# WHAT YOU WILL DO
Only lines holding the word "halt" are wanted. Copy them from the listing below.

##########

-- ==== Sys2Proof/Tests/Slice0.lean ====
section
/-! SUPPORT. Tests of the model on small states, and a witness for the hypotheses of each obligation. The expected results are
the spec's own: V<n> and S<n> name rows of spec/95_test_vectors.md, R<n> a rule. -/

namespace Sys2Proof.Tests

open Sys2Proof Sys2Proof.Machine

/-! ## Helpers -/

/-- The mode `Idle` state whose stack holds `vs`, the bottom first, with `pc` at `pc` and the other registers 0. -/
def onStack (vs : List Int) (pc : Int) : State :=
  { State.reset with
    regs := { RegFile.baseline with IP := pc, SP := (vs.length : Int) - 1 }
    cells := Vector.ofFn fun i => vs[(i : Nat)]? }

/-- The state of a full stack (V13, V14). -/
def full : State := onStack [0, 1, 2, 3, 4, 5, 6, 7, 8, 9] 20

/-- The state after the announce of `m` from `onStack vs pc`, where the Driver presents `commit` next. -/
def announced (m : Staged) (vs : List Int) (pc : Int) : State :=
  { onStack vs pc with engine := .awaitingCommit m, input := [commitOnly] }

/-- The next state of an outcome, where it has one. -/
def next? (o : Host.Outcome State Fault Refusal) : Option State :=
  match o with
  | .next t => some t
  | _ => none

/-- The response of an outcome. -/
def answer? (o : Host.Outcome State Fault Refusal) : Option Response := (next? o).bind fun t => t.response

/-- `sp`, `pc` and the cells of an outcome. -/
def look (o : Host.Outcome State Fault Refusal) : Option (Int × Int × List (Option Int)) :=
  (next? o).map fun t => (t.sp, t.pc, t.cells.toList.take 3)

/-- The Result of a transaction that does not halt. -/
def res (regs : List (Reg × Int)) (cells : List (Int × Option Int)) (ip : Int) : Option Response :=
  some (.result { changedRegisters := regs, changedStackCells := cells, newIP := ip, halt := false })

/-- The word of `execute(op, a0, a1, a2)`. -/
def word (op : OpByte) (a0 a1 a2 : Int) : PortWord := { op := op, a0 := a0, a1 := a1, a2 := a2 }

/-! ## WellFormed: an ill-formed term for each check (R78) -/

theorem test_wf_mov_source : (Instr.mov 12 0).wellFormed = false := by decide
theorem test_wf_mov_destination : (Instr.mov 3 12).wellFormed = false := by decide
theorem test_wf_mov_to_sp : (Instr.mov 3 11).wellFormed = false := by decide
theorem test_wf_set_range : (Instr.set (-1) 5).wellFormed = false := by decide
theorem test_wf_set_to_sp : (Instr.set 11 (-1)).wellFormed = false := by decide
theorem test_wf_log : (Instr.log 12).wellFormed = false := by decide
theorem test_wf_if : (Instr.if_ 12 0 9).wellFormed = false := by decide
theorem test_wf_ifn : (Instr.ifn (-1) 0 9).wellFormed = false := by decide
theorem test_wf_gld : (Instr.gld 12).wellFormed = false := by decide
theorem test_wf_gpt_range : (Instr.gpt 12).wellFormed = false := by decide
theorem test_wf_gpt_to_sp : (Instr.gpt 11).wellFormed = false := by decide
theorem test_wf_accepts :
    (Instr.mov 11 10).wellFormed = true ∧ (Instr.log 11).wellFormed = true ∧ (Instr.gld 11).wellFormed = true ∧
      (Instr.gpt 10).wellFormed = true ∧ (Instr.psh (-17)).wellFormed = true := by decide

##########

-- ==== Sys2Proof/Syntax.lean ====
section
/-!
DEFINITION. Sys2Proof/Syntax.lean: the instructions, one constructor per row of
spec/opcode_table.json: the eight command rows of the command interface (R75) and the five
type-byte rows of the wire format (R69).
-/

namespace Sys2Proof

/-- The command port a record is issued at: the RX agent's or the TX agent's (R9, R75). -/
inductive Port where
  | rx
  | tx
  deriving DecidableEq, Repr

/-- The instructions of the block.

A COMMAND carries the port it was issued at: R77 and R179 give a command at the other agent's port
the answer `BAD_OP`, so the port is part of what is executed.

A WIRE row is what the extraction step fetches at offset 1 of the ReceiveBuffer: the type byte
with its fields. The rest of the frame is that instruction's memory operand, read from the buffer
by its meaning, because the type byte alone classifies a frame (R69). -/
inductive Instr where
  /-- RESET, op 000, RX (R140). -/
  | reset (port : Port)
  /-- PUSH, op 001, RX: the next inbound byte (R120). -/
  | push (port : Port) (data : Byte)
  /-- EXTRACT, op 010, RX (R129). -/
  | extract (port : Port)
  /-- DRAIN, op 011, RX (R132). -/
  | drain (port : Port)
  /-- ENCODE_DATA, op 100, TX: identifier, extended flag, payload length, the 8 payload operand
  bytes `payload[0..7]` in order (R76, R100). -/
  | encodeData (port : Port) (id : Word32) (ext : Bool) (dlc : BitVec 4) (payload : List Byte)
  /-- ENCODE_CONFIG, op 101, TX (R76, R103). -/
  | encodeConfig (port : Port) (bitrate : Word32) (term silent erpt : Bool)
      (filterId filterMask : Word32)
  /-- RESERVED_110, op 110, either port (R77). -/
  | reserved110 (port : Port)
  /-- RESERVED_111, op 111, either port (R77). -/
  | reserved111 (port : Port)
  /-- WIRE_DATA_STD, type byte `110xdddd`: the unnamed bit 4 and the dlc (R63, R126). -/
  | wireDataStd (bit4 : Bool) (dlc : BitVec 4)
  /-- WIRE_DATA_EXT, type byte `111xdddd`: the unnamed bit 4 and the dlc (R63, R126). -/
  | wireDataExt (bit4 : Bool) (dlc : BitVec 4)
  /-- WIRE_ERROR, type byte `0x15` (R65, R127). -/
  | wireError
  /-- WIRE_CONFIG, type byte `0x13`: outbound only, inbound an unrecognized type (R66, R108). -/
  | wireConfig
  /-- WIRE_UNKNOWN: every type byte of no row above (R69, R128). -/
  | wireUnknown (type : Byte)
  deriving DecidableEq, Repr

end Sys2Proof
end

##########

# WRITTEN RESPONSE
/-- The Result of a transaction that does not halt. -/
  some (.result { changedRegisters := regs, changedStackCells := cells, newIP := ip, halt := false })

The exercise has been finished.